EXERCISE MATERIAL:
####

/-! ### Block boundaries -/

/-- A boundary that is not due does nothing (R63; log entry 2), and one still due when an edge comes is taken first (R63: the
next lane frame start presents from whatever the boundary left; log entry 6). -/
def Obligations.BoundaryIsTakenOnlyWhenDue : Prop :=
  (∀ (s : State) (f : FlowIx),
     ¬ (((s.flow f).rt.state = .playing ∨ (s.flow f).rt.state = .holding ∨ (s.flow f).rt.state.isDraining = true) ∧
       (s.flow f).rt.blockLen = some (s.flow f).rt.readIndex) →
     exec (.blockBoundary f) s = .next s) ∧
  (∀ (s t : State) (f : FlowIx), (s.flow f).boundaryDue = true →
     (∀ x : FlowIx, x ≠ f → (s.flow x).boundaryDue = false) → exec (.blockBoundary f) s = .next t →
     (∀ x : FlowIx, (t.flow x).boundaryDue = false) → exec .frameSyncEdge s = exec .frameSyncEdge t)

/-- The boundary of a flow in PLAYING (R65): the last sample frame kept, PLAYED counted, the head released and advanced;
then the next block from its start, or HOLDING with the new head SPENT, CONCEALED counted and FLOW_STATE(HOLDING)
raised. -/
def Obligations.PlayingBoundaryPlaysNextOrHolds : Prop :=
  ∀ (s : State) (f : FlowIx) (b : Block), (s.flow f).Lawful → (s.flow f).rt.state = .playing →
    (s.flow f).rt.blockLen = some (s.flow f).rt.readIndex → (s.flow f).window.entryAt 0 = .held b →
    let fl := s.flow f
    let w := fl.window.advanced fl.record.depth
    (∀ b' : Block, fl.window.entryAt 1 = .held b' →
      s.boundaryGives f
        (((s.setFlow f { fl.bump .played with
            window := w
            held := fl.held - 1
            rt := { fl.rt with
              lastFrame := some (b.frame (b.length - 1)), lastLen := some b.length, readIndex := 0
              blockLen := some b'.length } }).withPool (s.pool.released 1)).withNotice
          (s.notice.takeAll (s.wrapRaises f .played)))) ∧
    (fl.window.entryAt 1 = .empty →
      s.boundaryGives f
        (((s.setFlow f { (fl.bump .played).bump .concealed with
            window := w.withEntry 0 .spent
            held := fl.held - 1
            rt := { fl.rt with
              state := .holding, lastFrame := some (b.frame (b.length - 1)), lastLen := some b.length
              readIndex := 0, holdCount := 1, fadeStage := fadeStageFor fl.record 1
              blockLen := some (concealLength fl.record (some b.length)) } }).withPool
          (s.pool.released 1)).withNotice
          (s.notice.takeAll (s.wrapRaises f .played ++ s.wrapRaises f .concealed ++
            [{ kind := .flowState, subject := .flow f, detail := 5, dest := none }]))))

####

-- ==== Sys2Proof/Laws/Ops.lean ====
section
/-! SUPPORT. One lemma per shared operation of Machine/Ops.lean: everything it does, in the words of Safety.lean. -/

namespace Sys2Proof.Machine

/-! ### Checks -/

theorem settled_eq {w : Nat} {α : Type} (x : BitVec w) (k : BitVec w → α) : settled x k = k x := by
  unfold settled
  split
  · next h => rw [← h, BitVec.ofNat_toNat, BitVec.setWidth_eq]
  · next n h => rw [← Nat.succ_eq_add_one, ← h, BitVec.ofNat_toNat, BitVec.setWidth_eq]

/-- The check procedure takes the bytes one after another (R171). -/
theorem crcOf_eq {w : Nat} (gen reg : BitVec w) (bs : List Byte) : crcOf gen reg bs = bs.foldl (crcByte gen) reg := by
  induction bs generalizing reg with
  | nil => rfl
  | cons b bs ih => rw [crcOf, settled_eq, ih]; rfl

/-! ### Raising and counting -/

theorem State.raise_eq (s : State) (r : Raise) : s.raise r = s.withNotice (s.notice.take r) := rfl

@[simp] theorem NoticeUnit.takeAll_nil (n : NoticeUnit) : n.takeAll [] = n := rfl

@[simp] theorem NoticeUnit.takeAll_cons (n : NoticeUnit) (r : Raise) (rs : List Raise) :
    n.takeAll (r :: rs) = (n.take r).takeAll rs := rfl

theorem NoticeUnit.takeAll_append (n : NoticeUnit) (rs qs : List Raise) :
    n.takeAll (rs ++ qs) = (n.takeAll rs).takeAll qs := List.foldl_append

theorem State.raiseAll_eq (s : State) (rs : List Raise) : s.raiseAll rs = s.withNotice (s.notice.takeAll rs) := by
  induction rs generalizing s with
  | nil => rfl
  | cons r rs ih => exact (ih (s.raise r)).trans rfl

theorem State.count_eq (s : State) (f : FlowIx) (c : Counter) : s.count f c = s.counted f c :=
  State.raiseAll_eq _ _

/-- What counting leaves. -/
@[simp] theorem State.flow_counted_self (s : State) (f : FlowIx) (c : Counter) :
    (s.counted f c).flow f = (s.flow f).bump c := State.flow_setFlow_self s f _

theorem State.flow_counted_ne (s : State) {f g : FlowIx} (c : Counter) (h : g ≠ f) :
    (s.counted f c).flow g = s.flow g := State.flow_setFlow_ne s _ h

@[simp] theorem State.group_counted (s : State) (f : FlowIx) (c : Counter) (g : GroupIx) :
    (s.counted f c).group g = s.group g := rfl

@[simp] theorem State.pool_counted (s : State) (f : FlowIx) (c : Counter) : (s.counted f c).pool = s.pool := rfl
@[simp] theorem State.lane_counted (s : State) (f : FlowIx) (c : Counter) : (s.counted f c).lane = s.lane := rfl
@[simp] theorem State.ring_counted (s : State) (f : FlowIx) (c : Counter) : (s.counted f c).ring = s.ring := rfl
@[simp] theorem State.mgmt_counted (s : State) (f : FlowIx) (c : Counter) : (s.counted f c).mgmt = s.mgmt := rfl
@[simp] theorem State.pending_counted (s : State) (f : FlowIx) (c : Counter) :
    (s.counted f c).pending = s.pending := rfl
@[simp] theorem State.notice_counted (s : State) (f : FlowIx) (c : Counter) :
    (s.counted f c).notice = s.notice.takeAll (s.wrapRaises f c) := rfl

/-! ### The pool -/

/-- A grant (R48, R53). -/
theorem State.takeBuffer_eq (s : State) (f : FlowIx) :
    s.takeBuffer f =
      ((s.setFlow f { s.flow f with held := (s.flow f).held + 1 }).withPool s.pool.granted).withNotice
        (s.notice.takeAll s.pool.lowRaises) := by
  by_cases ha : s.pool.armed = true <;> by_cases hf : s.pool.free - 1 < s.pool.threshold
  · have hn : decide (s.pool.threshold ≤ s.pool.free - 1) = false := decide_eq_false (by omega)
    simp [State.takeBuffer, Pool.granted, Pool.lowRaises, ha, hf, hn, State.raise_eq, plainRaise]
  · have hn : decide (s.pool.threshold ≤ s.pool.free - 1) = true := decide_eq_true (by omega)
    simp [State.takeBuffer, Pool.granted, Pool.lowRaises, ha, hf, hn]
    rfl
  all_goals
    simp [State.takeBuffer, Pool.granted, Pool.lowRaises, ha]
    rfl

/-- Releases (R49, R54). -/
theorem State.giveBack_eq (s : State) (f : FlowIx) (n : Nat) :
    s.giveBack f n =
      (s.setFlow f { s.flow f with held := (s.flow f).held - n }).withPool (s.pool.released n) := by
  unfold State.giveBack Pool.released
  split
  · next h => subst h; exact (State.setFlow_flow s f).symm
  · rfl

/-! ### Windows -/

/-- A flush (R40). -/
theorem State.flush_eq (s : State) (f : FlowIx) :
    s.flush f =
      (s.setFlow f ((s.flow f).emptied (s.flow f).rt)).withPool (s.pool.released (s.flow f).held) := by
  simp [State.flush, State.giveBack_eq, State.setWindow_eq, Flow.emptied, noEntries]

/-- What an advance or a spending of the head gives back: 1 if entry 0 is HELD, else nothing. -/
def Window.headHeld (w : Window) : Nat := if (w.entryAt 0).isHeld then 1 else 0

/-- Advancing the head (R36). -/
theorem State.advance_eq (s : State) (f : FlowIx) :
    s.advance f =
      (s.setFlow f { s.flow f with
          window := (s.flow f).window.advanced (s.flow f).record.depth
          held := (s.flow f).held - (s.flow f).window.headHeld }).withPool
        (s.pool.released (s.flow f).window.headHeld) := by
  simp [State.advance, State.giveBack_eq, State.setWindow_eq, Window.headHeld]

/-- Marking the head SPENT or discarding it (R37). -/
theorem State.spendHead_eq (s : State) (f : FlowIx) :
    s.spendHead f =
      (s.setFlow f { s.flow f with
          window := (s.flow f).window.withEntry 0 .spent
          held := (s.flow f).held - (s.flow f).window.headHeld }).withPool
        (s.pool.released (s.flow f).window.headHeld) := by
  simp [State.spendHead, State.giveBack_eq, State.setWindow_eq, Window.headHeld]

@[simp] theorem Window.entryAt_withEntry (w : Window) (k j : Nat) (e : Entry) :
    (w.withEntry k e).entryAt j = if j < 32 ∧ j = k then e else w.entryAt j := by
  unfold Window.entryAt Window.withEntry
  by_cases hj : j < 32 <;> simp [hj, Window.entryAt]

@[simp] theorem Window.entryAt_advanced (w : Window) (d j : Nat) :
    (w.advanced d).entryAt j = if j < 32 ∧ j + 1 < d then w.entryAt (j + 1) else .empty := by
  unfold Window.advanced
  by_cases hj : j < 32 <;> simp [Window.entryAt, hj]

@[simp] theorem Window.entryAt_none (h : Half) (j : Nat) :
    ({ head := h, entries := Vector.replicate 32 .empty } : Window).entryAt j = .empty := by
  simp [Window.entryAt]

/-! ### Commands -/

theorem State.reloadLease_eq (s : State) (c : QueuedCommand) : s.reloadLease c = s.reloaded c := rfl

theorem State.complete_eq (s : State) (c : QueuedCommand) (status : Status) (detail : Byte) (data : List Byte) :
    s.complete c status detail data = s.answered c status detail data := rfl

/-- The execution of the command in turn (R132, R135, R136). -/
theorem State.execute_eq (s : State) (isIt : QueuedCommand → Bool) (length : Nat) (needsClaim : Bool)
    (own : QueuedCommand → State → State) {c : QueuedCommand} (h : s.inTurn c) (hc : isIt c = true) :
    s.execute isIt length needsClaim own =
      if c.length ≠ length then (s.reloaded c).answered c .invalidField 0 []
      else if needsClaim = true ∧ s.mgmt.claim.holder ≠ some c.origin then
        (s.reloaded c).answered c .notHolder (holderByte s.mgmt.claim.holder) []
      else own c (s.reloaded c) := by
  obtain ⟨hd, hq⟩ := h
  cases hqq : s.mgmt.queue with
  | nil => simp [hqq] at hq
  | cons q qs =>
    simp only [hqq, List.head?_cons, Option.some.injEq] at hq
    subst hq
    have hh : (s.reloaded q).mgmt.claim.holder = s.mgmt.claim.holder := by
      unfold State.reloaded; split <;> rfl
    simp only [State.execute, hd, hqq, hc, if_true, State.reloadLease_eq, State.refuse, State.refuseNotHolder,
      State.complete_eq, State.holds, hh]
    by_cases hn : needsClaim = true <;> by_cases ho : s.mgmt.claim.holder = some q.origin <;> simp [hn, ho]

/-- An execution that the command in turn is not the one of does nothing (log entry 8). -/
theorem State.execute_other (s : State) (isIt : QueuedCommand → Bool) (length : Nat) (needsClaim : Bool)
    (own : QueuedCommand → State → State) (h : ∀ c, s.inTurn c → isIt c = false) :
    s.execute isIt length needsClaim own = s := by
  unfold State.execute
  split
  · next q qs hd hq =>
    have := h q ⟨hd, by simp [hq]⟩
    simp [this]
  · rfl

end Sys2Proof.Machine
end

####

ASSIGNED TASK: In the listing above, locate the line containing "### Commands -/" and the line containing "theorem State.complete_eq (s". Transcribe those two lines and everything between them, exactly as written.

FINAL ANSWER:
/-! ### Commands -/

theorem State.reloadLease_eq (s : State) (c : QueuedCommand) : s.reloadLease c = s.reloaded c := rfl

theorem State.complete_eq (s : State) (c : QueuedCommand) (status : Status) (detail : Byte) (data : List Byte) :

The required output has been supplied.